> What to produce:
Only the lines below starting at the one containing "succ n ih =>" and ending at the one containing "one equation. -/" belong in the answer, each copied exactly.

[Extracted data entries]
/-- Settles O24: a step starts at an even PC, and the advance by 2 keeps it even. -/
theorem oddPcOnlyByJump : Obligations.OddPcOnlyByJump := by
  intro s t h
  obtain ⟨hp, i, hd, rfl⟩ := step_next_rawEffect s t h
  rw [pcMisaligned_eq_false_iff] at hp
  have hadvance : (s.pc + 2).toNat = (s.pc.toNat + 2) % 256 := BitVec.toNat_add s.pc 2
  refine ⟨i, hd, ?_⟩
  rw [countCycle_pc, wrapRaw_rawEffect_pc]
  cases jumpTaken i s with
  | true => simp
  | false =>
    simp only [Bool.false_eq_true, if_false, hadvance]
    exact ⟨by omega, fun _ => trivial⟩

/-- Settles O25: the alignment check, the fetch and the raw effect read neither the counter nor the table. -/
theorem stepIgnoresBookkeeping : Obligations.StepIgnoresBookkeeping := by
  intro s c b
  have hfetch : fetchWord { s with cycles := c, bpt := b } = fetchWord s := rfl
  cases hp : pcMisaligned s with
  | true =>
    rw [step_of_misaligned s hp, step_of_misaligned { s with cycles := c, bpt := b } hp]
    exact ⟨fun t h => (nomatch h), fun f h => h⟩
  | false =>
    cases hd : decode (fetchWord s) with
    | invalid op =>
      rw [step_of_invalid s op hp hd, step_of_invalid { s with cycles := c, bpt := b } op hp (hfetch ▸ hd)]
      exact ⟨fun t h => (nomatch h), fun f h => h⟩
    | instr i =>
      rw [step_of_instr s i hp hd, step_of_instr { s with cycles := c, bpt := b } i hp (hfetch ▸ hd),
        rawEffect_bookkeeping]
      refine ⟨fun t h => ?_, fun f h => (nomatch h)⟩
      cases h
      rfl

/-- Settles O56: every block after the command was there before, is at reset, is a command's result or is a moved-from
state, and each of these meets the invariants. -/
theorem blocksKeepInvariant : Obligations.BlocksKeepInvariant := blocksCommand_wf

/-- Settles O20: memory and table are empty. -/
theorem resetMeetsInvariant : Obligations.ResetMeetsInvariant := reset_wf

end Sys2Proof.Machine
end

section
/-! PROOFS. The memory (spec/20_memory.md): an encoded instruction in memory is what the next step runs, a store is seen by
the very next fetch, and which of the host's commands write memory and the registers, and which the table. -/

namespace Sys2Proof.Machine

/-! ### An encoding that the fetch reads (R41, R65, R143) -/

/-- R143 over the model's memory: the opcode byte at PC, the address byte after it. -/
theorem fetchWord_eq (s : State) : fetchWord s = ⟨s.mem.read s.pc, s.mem.read (s.pc + 1)⟩ := rfl

/-- R65: decoding undoes encoding. -/
theorem decode_encode (i : Instr) : decode (encode i) = .instr i := by
  cases i <;> rfl

/-- A step that fetches an encoding runs the encoded instruction. -/
theorem step_of_fetch_encode (s : State) (i : Instr) (hp : s.pc.toNat % 2 = 0) (hf : fetchWord s = encode i) :
    step s = .next (countCycle (wrapRaw (rawEffect i s) s)) :=
  step_of_instr s i ((pcMisaligned_eq_false_iff s).2 hp) (by rw [hf, decode_encode])

/-! ### A word placed at PC (log entry 2) -/

/-- R61: the 16-bit notation stands for its own two bytes. -/
theorem tableWordBytes_toWord16 (w : InstructionWord) : tableWordBytes 16 w.toWord16.toNat = w := by
  obtain ⟨op, addr⟩ := w
  have hop : op.toNat < 256 := op.isLt
  have haddr : addr.toNat < 256 := addr.isLt
  have hword : (op.toNat * 256 + addr.toNat) % 65536 = op.toNat * 256 + addr.toNat := Nat.mod_eq_of_lt (by omega)
  have hhigh : (op.toNat * 256 + addr.toNat) / 256 = op.toNat := by omega
  have hlow : (op.toNat * 256 + addr.toNat) % 256 = addr.toNat := by omega
  simp [tableWordBytes, InstructionWord.toWord16, InstructionWord.ofWord16, hword, hhigh, hlow]

/-- Clearing bit 0 leaves an even address as it is: bit 0 is its parity, and the mask keeps the seven others. -/
theorem and_0xFE_of_even (p : Addr) (hp : p.toNat % 2 = 0) : p &&& 0xFE = p := by
  have hmask : ∀ i < 8, i ≠ 0 → (0xFE : Addr).getLsbD i = true := by decide
  refine BitVec.eq_of_getLsbD_eq fun i hi => ?_
  rw [BitVec.getLsbD_and]
  by_cases h0 : i = 0
  · have hbit : p.getLsbD i = false := by simp [h0, BitVec.getLsbD, hp]
    rw [hbit, Bool.false_and]
  · rw [hmask i hi h0, Bool.and_true]

/-- At an even PC the placing writes the word's two bytes and nothing else. -/
theorem withFetchWord_toWord16 (s : State) (w : InstructionWord) (hp : s.pc.toNat % 2 = 0) :
    s.withFetchWord 16 w.toWord16.toNat =
      s.withMem ((s.mem.write s.pc w.opcode).write (s.pc + 1) w.operandAddress) := by
  rw [State.withFetchWord, tableWordBytes_toWord16, placeAtFetch, and_0xFE_of_even s.pc hp]
  rfl

/-- The two bytes of a fetch lie in different cells, at 255 and 0 too. -/
theorem addr_ne_succ (p : Addr) : p ≠ p + 1 := by bv_omega

/-- The fetch after a write of a word's two bytes at PC and PC+1 reads that word (R41). -/
theorem fetchWord_withMem_word (s : State) (w : InstructionWord) :
    fetchWord (s.withMem ((s.mem.write s.pc w.opcode).write (s.pc + 1) w.operandAddress)) = w := by
  rw [fetchWord_eq, State.withMem_mem, State.withMem_pc, Memory.read_write_same,
    Memory.read_write_other _ _ _ _ (addr_ne_succ s.pc), Memory.read_write_same]

/-! ### What a step and a run leave in the table (R151, R192) -/

theorem step_bpt (s t : State) (h : step s = .next t) : t.bpt = s.bpt := by
  obtain ⟨-, i, -, rfl⟩ := step_next_rawEffect s t h
  rfl

/-- What every completed step keeps, a run of any budget keeps (R147). -/
theorem run_keeps (P : State → Prop) (hstep : ∀ s t, P s → step s = .next t → P t) (n : Nat) (s : State) (hs : P s) :
    P (run n s).2 := by
  induction n generalizing s with
  | zero => exact hs
  | succ n ih =>
    rw [run_succ]
    cases h : step s with
    | fault f => exact hs
    | refused r => exact hs
    | next t =>
      have ht : P t := hstep s t hs h
      cases hb : isBreakpoint t with
      | true => simpa [hb] using ht
      | false => simpa [hb] using ih t ht

theorem run_bpt (n : Nat) (s : State) : (run n s).2.bpt = s.bpt :=
  run_keeps (fun t => t.bpt = s.bpt) (fun u t hu h => (step_bpt u t h).trans hu) n s rfl

/-! ### What the registry's commands write (R153, R157, R158, R220) -/

theorem insertBreakpoint_ok (n : Nat) (name : Text) (s t : State) (h : insertBreakpoint n name s = .ok t) :
    ∃ b, t = s.withBpt b := by
  unfold insertBreakpoint at h
  split at h
  · next b hb =>
    cases h
    exact ⟨b, rfl⟩
  · cases h

theorem deleteByAddress_ok (n : Nat) (s t : State) (h : deleteByAddress n s = .ok t) : ∃ b, t = s.withBpt b := by
  unfold deleteByAddress at h
  split at h
  · cases h
    exact ⟨_, rfl⟩
  · cases h

theorem deleteByName_ok (name : Text) (s t : State) (h : deleteByName name s = .ok t) : ∃ b, t = s.withBpt b := by
  unfold deleteByName at h
  split at h
  · exact deleteByAddress_ok _ s t h
  · cases h

/-- A command that commits at most a new table writes at most the table: a failure leaves the old one (R187). -/
theorem commit_eq_withBpt (r : Except CommandFailure State) (s : State) (hr : ∀ t, r = .ok t → ∃ b, t = s.withBpt b) :
    ∃ b, (commit r s).2 = s.withBpt b := by
  cases r with
  | ok t => exact hr t rfl
  | error f => exact ⟨s.bpt, rfl⟩

/-- R220's column "state written" for the processor, as one equation. -/
theorem command_eq_withBpt (draw : Nat) (c : Command) (s : State) (hc : writesProcessor c = false) :
    ∃ b, (command draw c s).2 = s.withBpt b := by
  cases c with
  | run _ | loadState _ | execute _ => cases hc
  | insert n name => exact commit_eq_withBpt _ s fun t => insertBreakpoint_ok n name s t
  | deleteByAddress n => exact commit_eq_withBpt _ s fun t => deleteByAddress_ok n s t
  | deleteByName name => exact commit_eq_withBpt _ s fun t => deleteByName_ok name s t
  | saveState writable => exact ⟨s.bpt, saveCommand_state draw writable s⟩
  | isBreakpoint | findByAddress _ | findByName _ | count | readAcc | readPc | readCycles | readMem _
  | printProgram | make _ _ | decode _ _ | applyRawEffect _ => exact ⟨s.bpt, rfl⟩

> Exercise answer:
  | succ n ih =>
    rw [run_succ]
    cases h : step s with
    | fault f => exact hs
    | refused r => exact hs
    | next t =>
      have ht : P t := hstep s t hs h
      cases hb : isBreakpoint t with
      | true => simpa [hb] using ht
      | false => simpa [hb] using ih t ht

theorem run_bpt (n : Nat) (s : State) : (run n s).2.bpt = s.bpt :=
  run_keeps (fun t => t.bpt = s.bpt) (fun u t hu h => (step_bpt u t h).trans hu) n s rfl

/-! ### What the registry's commands write (R153, R157, R158, R220) -/

theorem insertBreakpoint_ok (n : Nat) (name : Text) (s t : State) (h : insertBreakpoint n name s = .ok t) :
    ∃ b, t = s.withBpt b := by
  unfold insertBreakpoint at h
  split at h
  · next b hb =>
    cases h
    exact ⟨b, rfl⟩
  · cases h

theorem deleteByAddress_ok (n : Nat) (s t : State) (h : deleteByAddress n s = .ok t) : ∃ b, t = s.withBpt b := by
  unfold deleteByAddress at h
  split at h
  · cases h
    exact ⟨_, rfl⟩
  · cases h

theorem deleteByName_ok (name : Text) (s t : State) (h : deleteByName name s = .ok t) : ∃ b, t = s.withBpt b := by
  unfold deleteByName at h
  split at h
  · exact deleteByAddress_ok _ s t h
  · cases h

/-- A command that commits at most a new table writes at most the table: a failure leaves the old one (R187). -/
theorem commit_eq_withBpt (r : Except CommandFailure State) (s : State) (hr : ∀ t, r = .ok t → ∃ b, t = s.withBpt b) :
    ∃ b, (commit r s).2 = s.withBpt b := by
  cases r with
  | ok t => exact hr t rfl
  | error f => exact ⟨s.bpt, rfl⟩

/-- R220's column "state written" for the processor, as one equation. -/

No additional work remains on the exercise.